Reproduzo uma crônica do jornalista Michael Kepp, publicada no site da Folha de São Paulo no dia 15/01/2013.
Para observar, não basta olhar
Minha aversão aos observadores de aves começou numa pousada no Pantanal mato-grossense onde um deles puxou papo comigo. Mas, quando um tucano passou voando, ele pulou da cadeira com a câmera na mão sem nem me dar "tchau". Ou, como explicou outro gringo do grupo dele: "Quando observadores de aves conversam, estão apenas matando tempo até aparecer outro pássaro".
Para esses americanos, o Brasil não era uma nova cultura, nem mesmo um "pot-pourri" de paisagens a conhecer. Era apenas um campo no qual queriam identificar e colher troféus fotográficos de novas penas.
Os brasileiros que têm o mesmo hobby são igualmente obcecados. Recentemente, à noite e sob chuvisco, 30 deles aguardaram num pasto pelo que me pareceu uma eternidade para fotografar um narcejão, uma ave grande, de bico longo, que às vezes pousa nesse local na hora do crepúsculo. Mas não naquela noite. E eu só mostrava impaciência.
Então por que estava no meio desses fanáticos? Dois anos antes, na Amazônia e com um binóculo emprestado, penetrei no mundo deles e fiquei sem fôlego.
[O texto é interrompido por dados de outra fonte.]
@[simp] theorem holdPlan_time (s : State) : (holdPlan s).time = s.time := by
  simp only [holdPlan]; (repeat' split) <;> (first | rfl | simp)
@[simp] theorem holdPlan_port (s : State) : (holdPlan s).port = s.port := by
  simp only [holdPlan]; (repeat' split) <;> (first | rfl | simp)
@[simp] theorem holdPlan_store (s : State) : (holdPlan s).store = s.store := by
  simp only [holdPlan]; (repeat' split) <;> (first | rfl | simp)
@[simp] theorem holdPlan_traj (s : State) : (holdPlan s).traj = s.traj := by
  simp only [holdPlan]; (repeat' split) <;> (first | rfl | simp)
@[simp] theorem holdPlan_hold (s : State) : (holdPlan s).hold = s.hold := by
  simp only [holdPlan]; (repeat' split) <;> (first | rfl | simp)
@[simp] theorem holdPlan_axis (s : State) : (holdPlan s).axis = s.axis := by
  simp only [holdPlan]; (repeat' split) <;> (first | rfl | simp)
@[simp] theorem holdPlan_conf (s : State) : (holdPlan s).conf = s.conf := by
  simp only [holdPlan]; (repeat' split) <;> (first | rfl | simp)
@[simp] theorem holdPlan_pins (s : State) : (holdPlan s).pins = s.pins := by
  simp only [holdPlan]; (repeat' split) <;> (first | rfl | simp)
@[simp] theorem holdPlan_freeDraws (s : State) : (holdPlan s).freeDraws = s.freeDraws := by
  simp only [holdPlan]; (repeat' split) <;> (first | rfl | simp)
@[simp] theorem holdPlan_pending (s : State) : (holdPlan s).pending = s.pending := by
  simp only [holdPlan]; (repeat' split) <;> (first | rfl | simp)

@[simp] theorem dropSettle_time (s : State) : (dropSettle s).time = s.time := by
  simp only [dropSettle]; (repeat' split) <;> (first | rfl | simp)
@[simp] theorem dropSettle_port (s : State) : (dropSettle s).port = s.port := by
  simp only [dropSettle]; (repeat' split) <;> (first | rfl | simp)
@[simp] theorem dropSettle_store (s : State) : (dropSettle s).store = s.store := by
  simp only [dropSettle]; (repeat' split) <;> (first | rfl | simp)
@[simp] theorem dropSettle_round (s : State) : (dropSettle s).round = s.round := by
  simp only [dropSettle]; (repeat' split) <;> (first | rfl | simp)
@[simp] theorem dropSettle_traj (s : State) : (dropSettle s).traj = s.traj := by
  simp only [dropSettle]; (repeat' split) <;> (first | rfl | simp)
@[simp] theorem dropSettle_hold (s : State) : (dropSettle s).hold = s.hold := by
  simp only [dropSettle]; (repeat' split) <;> (first | rfl | simp)
@[simp] theorem dropSettle_conf (s : State) : (dropSettle s).conf = s.conf := by
  simp only [dropSettle]; (repeat' split) <;> (first | rfl | simp)
@[simp] theorem dropSettle_pins (s : State) : (dropSettle s).pins = s.pins := by
  simp only [dropSettle]; (repeat' split) <;> (first | rfl | simp)
@[simp] theorem dropSettle_freeDraws (s : State) : (dropSettle s).freeDraws = s.freeDraws := by
  simp only [dropSettle]; (repeat' split) <;> (first | rfl | simp)
@[simp] theorem dropSettle_pending (s : State) : (dropSettle s).pending = s.pending := by
  simp only [dropSettle]; (repeat' split) <;> (first | rfl | simp)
Assim, de volta ao Rio, comprei um binóculo melhor, comecei a ir ao Jardim Botânico e aquele mundo entrou em foco mais preciso.
Para observá-lo, olho nu não basta. Muitas aves são pequenas, ariscas ou estão distantes. Logo, é preciso dispor de uma boa câmera ou um bom binóculo para captar todas as tonalidades de uma saíra-de-sete-cores ou de um beija-flor-de-fronte-violeta.
Sim, eu virei membro de uma tribo que rejeitava! Nos passeios mensais para avistar as aves do arboreto, também eu encerro bate-papos quando uma passa voando.
Mas não faço parte dos paparazzi que clicam as espécies mais célebres do arboreto com teleobjetivas grandes e usam playback dos cantos das aves para atraí-las. Para mim, basta o binóculo.
Sendo novato, contudo, fico encantado quando vejo pela primeira vez um exemplar de uma das 170 espécies de ave do Jardim Botânico. Recentemente o guia do passeio me ajudou a identificar outras quatro, inclusive o menor pica-pau do país. A cada descoberta eu soltava um "uau"--não o nome científico que observadores sérios usam.
Após meu quarto "uau", o guia falou: "Há anos não vejo tantas aves novas aqui em uma só manhã". O olhar em seu rosto revelava não inveja, mas a alegria que sentia por enxergá-las através de meus olhos. Ele estava me deixando ver sua própria nostalgia do mundo.
Ei, pintassilgo. Oi, pintaroxo, Melro, uirapuru. Ai, chega-e-vira, Engole-vento, Saíra, inhambu. Foge asa-branca. Vai, patativa, Tordo, tuju, tuim. Xô, tié-sangue. Xô, tié-fogo. Xô, rouxinol, sem fim. Some, coleiro. Anda, trigueiro. Te esconde colibri. Voa, macuco. Voa, viúva, Utiariti. Bico calado. Toma cuidado. Que o homem vem aí. O homem vem aí!